+++ Information given +++

-- ==== Sys2Proof/Laws/Pipeline.lean ====
section
/-! SUPPORT. The pipeline's arithmetic in the library's terms: one step of the CRC over numbers, truncation as floor and
ceiling, the hexadecimal string and the minimal bytes as digits, the stages composed. -/

namespace Sys2Proof.Machine

/-- One byte of the CRC, over numbers: R105's loop body with its `mod 65536`. -/
theorem crcStep_toNat (acc : Word) (b : Byte) : (crcStep acc b).toNat =
    ((acc.toNat <<< 8) ^^^ (crcTable.getD ((acc.toNat >>> 8) ^^^ b.toNat) 0).toNat) % 65536 := by
  have hi : (crcIndex acc b).toNat = (acc.toNat >>> 8) ^^^ b.toNat := by
    have := acc.isLt
    rw [crcIndex, BitVec.toNat_xor]
    congr 1
    simp only [BitVec.extractLsb'_toNat, Nat.shiftRight_eq_div_pow]
    omega
  rw [crcStep, crcEntry, hi, BitVec.toNat_xor, BitVec.toNat_shiftLeft]
  generalize crcTable.getD ((acc.toNat >>> 8) ^^^ b.toNat) 0 = w
  conv_lhs => rw [← Nat.mod_eq_of_lt w.isLt]
  rw [show (65536 : Nat) = 2 ^ 16 from rfl, Nat.xor_mod_two_pow]

/-- Truncation toward zero is floor or ceiling. -/
theorem trunc_eq (v : Rat) : trunc v = if 0 ≤ v then ⌊v⌋ else ⌈v⌉ := by
  unfold trunc
  by_cases h : 0 ≤ v
  · rw [if_pos h, Int.tdiv_eq_ediv_of_nonneg (Rat.num_nonneg.2 h)]
    exact Rat.floor_def'.symm
  · have hn : v.num < 0 := by
      have := mt Rat.num_nonneg.1 h
      omega
    have hc : ⌈v⌉ = -⌊-v⌋ := by rw [Int.floor_neg, neg_neg]
    rw [if_neg h, show v.num = -(-v.num) by ring, Int.neg_tdiv, Int.tdiv_eq_ediv_of_nonneg (by omega), hc, Rat.floor_def']
    simp

theorem hexDigit_eq : ∀ n < 16, hexDigit n = Nat.digitChar n := by decide

theorem hexDigitsUpTo_eq (n : Nat) : ∀ f g acc, n ≠ 0 → n ≤ f → n < g →
    Nat.toDigitsCore 16 g n acc = (hexDigitsUpTo f n).reverse ++ acc := by
  induction n using Nat.strongRecOn with
  | ind n ih =>
    intro f g acc hn hf hg
    obtain ⟨f, rfl⟩ := Nat.exists_eq_succ_of_ne_zero (show f ≠ 0 by omega)
    obtain ⟨g, rfl⟩ := Nat.exists_eq_succ_of_ne_zero (show g ≠ 0 by omega)
    rw [Nat.toDigitsCore, hexDigitsUpTo, if_neg hn]
    simp only [List.reverse_cons, List.append_assoc, List.singleton_append,
      hexDigit_eq _ (Nat.mod_lt n (by norm_num : 16 > 0))]
    by_cases h : n / 16 = 0
    · rw [if_pos h, h]
      cases f <;> simp [hexDigitsUpTo]
    · rw [if_neg h, ih _ (by omega) f g _ h (by omega) (by omega)]

/-- `hexstr` is the library's base-16 spelling. -/
theorem hexText_eq (n : Nat) : hexText n = Nat.toDigits 16 n := by
  unfold hexText
  split
  · next h => subst h; rfl
  · next h => rw [Nat.toDigits, hexDigitsUpTo_eq n n (n + 1) [] h le_rfl (by omega), List.append_nil]

/-- `min_le` is the library's base-256 digits. -/
theorem minLe_eq_digits (n : Nat) : minLe n = (Nat.digits 256 n).map (BitVec.ofNat 8) := by
  induction n using Nat.strongRecOn with
  | ind n ih =>
    by_cases h : n = 0
    · subst h; rfl
    · rw [minLe_pos h, ih _ (by omega), Nat.digits_def' (b := 256) (n := n) (by norm_num) (by omega), List.map_cons]
      congr 1
      apply BitVec.eq_of_toNat_eq
      simp

/-- Exact NUM rounds nothing. -/
@[simp] theorem roundIn_exact (q : Rat) : roundIn .exact q = q := rfl

theorem ds2Offset_eq (num : NumDomain) (d : DisplaySpec) (v : Rat) :
    ds2Offset num d v = d.offset.elim v fun o => roundIn num (v - o) := by
  unfold ds2Offset; cases d.offset <;> rfl

theorem ds3Scale_eq (num : NumDomain) (d : DisplaySpec) (v : Rat) :
    ds3Scale num d v = d.scale.elim v fun k => roundIn num (v * k) := by
  unfold ds3Scale; cases d.scale <;> rfl

theorem es2Scale_eq (num : NumDomain) (d : DisplaySpec) (v : Rat) :
    es2Scale num d v = d.scale.elim v fun k => roundIn num (v / k) := by
  unfold es2Scale; cases d.scale <;> rfl

theorem es3Offset_eq (num : NumDomain) (d : DisplaySpec) (v : Rat) :
    es3Offset num d v = d.offset.elim v fun o => roundIn num (v + o) := by
  unfold es3Offset; cases d.offset <;> rfl

/-- DS2 and DS3 together, where NUM represents every intermediate result. -/
theorem decodeStages_eq {num : NumDomain} {d : DisplaySpec} {n : Nat} (h0 : roundIn num n = n)
    (h1 : roundIn num (n - d.offset.getD 0) = n - d.offset.getD 0)
    (h2 : roundIn num ((n - d.offset.getD 0) * d.scale.getD 1) = (n - d.offset.getD 0) * d.scale.getD 1) :
    ds3Scale num d (ds2Offset num d (roundIn num (n : Rat))) = ((n : Rat) - d.offset.getD 0) * d.scale.getD 1 := by
  rw [ds3Scale_eq, ds2Offset_eq, h0]
  cases ho : d.offset <;> cases hs : d.scale <;> simp_all

/-- ES2 and ES3 together, where NUM represents every intermediate result. -/
theorem encodeStages_eq {num : NumDomain} {d : DisplaySpec} {q : Rat} (h0 : roundIn num q = q)
    (h1 : roundIn num (q / d.scale.getD 1) = q / d.scale.getD 1)
    (h2 : roundIn num (q / d.scale.getD 1 + d.offset.getD 0) = q / d.scale.getD 1 + d.offset.getD 0) :
    es3Offset num d (es2Scale num d (roundIn num q)) = q / d.scale.getD 1 + d.offset.getD 0 := by
  rw [es3Offset_eq, es2Scale_eq, h0]
  cases ho : d.offset <;> cases hs : d.scale <;> simp_all

theorem clampMin_eq (d : DisplaySpec) (v : Rat) : clampMin d v = d.min.elim v (max v) := by
  unfold clampMin
  cases d.min with
  | none => rfl
  | some lo =>
    simp only [Option.elim]
    split
    · next h => exact (max_eq_right h.le).symm
    · next h => exact (max_eq_left (not_lt.1 h)).symm

theorem clampMax_eq (d : DisplaySpec) (v : Rat) : clampMax d v = d.max.elim v (min v) := by
  unfold clampMax
  cases d.max with
  | none => rfl
  | some hi =>
    simp only [Option.elim]
    split
    · next h => exact (min_eq_right h.le).symm
    · next h => exact (min_eq_left (not_lt.1 h)).symm

/-- ES0's checks pass on a specification R191 accepts. -/
theorem es0Check_ok {d : DisplaySpec} (hs : d.scale ≠ some 0)
    (hb : ∀ lo hi, d.min = some lo → d.max = some hi → lo ≤ hi) : es0Check d = .ok () := by
  have h1 : d.scaleOk = true := by simpa [DisplaySpec.scaleOk] using hs
  have h2 : d.boundsOk = true := by
    unfold DisplaySpec.boundsOk
    split
    · next hlo hhi => simpa using hb _ _ hlo hhi
    · rfl
  rw [es0Check, if_pos h1, if_pos h2]

end Sys2Proof.Machine
end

+++

From the entries above, restate word for word the lines from the line containing "intro f g acc hn hf hg" to the line containing "cases f <;> simp [hexDigitsUpTo]", both ends included, and nothing more.

    intro f g acc hn hf hg
    obtain ⟨f, rfl⟩ := Nat.exists_eq_succ_of_ne_zero (show f ≠ 0 by omega)
    obtain ⟨g, rfl⟩ := Nat.exists_eq_succ_of_ne_zero (show g ≠ 0 by omega)
    rw [Nat.toDigitsCore, hexDigitsUpTo, if_neg hn]
    simp only [List.reverse_cons, List.append_assoc, List.singleton_append,
      hexDigit_eq _ (Nat.mod_lt n (by norm_num : 16 > 0))]
    by_cases h : n / 16 = 0
    · rw [if_pos h, h]
      cases f <;> simp [hexDigitsUpTo]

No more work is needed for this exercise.